The Twins had the third-highest swing rate in the AL at 48.2 percent, the highest first-pitch swing rate at 31.9 percent and they see the fewest pitches per plate appearance at 3.85. But it seemed to C.J. Cron that the conviction with which many of the Twins typically swing early in counts was absent because of how the Yankees threw them for a curve -- literally.

"I just didn’t think we were committed all the way around," Cron said. "We were timid. We wanted to swing, but we weren’t swinging with the same aggression we have all year."

Some of the Twins' hitters, like Max Kepler, Jake Cave and Marwin Gonzalez, simply tipped their caps to Tanaka and the Yankees for their pitching plans and acknowledged that Tanaka's execution was the driving factor in Minnesota's lack of success.

It seems like the Yankees' pitching staff has been content to aberrate from their season-long pitching tendencies, with the normally fastball-reliant Paxton throwing as many curveballs as four-seamers in Game 1. But around the Twins' clubhouse, the message seemed to be, as a whole, trusting in the plan that got them a record-breaking 307 homers -- among many other records on offense -- throughout the regular season, despite the lack of success in two postseason games.

"It'll be important for us to simplify our approach," Garver said. "Simplifying it, quality at-bats, putting the ball in play. Hard contact the way we know how, that's what we're going to be looking for."

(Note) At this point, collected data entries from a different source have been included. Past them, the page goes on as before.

-- ==== Sys2Proof/Machine/Sequencer.lean ====
section
/-! DEFINITION. The sequencer's turn (R29): which command is in progress, and its next step. -/

namespace Sys2Proof.Machine

/-- The command that the opcode latch names in state PURE (rules R29 and R30). -/
def pureCommand (op : Byte) : Option Instr :=
  match decodeOpcode op with
  | some .crc32c => some .crc32c
  | some .mask => some .mask
  | some .lenenc => some .lenenc
  | some .hdrasm => some .hdrasm
  | some .reclen => some .reclen
  | some .decode | some .encode | none => none

/-- The command in progress, by the sequencer's state (rule R29). -/
def inProgress (s : State) : Option Instr :=
  match s.seq with
  | .idle => none
  | .pure => pureCommand s.op
  | .decHdr | .decPay | .decFtr => some .decode
  | .encStart | .encHdr | .encPay | .encFtr => some .encode

/-- The sequencer's turn: nothing while no command is in progress (R112: the framer executes nothing
until a CMD write), else the next step of the command in progress. -/
def sequencerTurn (s : State) : Result :=
  if s.status.busy then
    match inProgress s with
    | some i => exec i s
    | none => .refused .sequencerOutsideSpec
  else .next s

end Sys2Proof.Machine
end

"We're a great offensive team," outfielder Jake Cave said. "We've showed it all year. A couple glimpses these last two [games[ we showed that we can still swing and stuff like that. So I don't think there's going to be anything different that anybody is going to be trying to do or a different approach or anything like that."

If history is any indication, Yankees Game 3 starter Luis Severino should attack the Twins with his fastball. If more recent history is to be taken into consideration, the Yanks might scrap that again in favor of another offspeed attack. If the Twins are to stay alive in the playoffs, they'll need to quickly identify which version of Severino will be on the mound and adjust more effectively than they have in the first two games.

"Of course, we don't know what they're going to do next," Baldelli said. "No one ever does. But I think that's what happened in the game. I think they pitched in a very particular way, and it's our move next."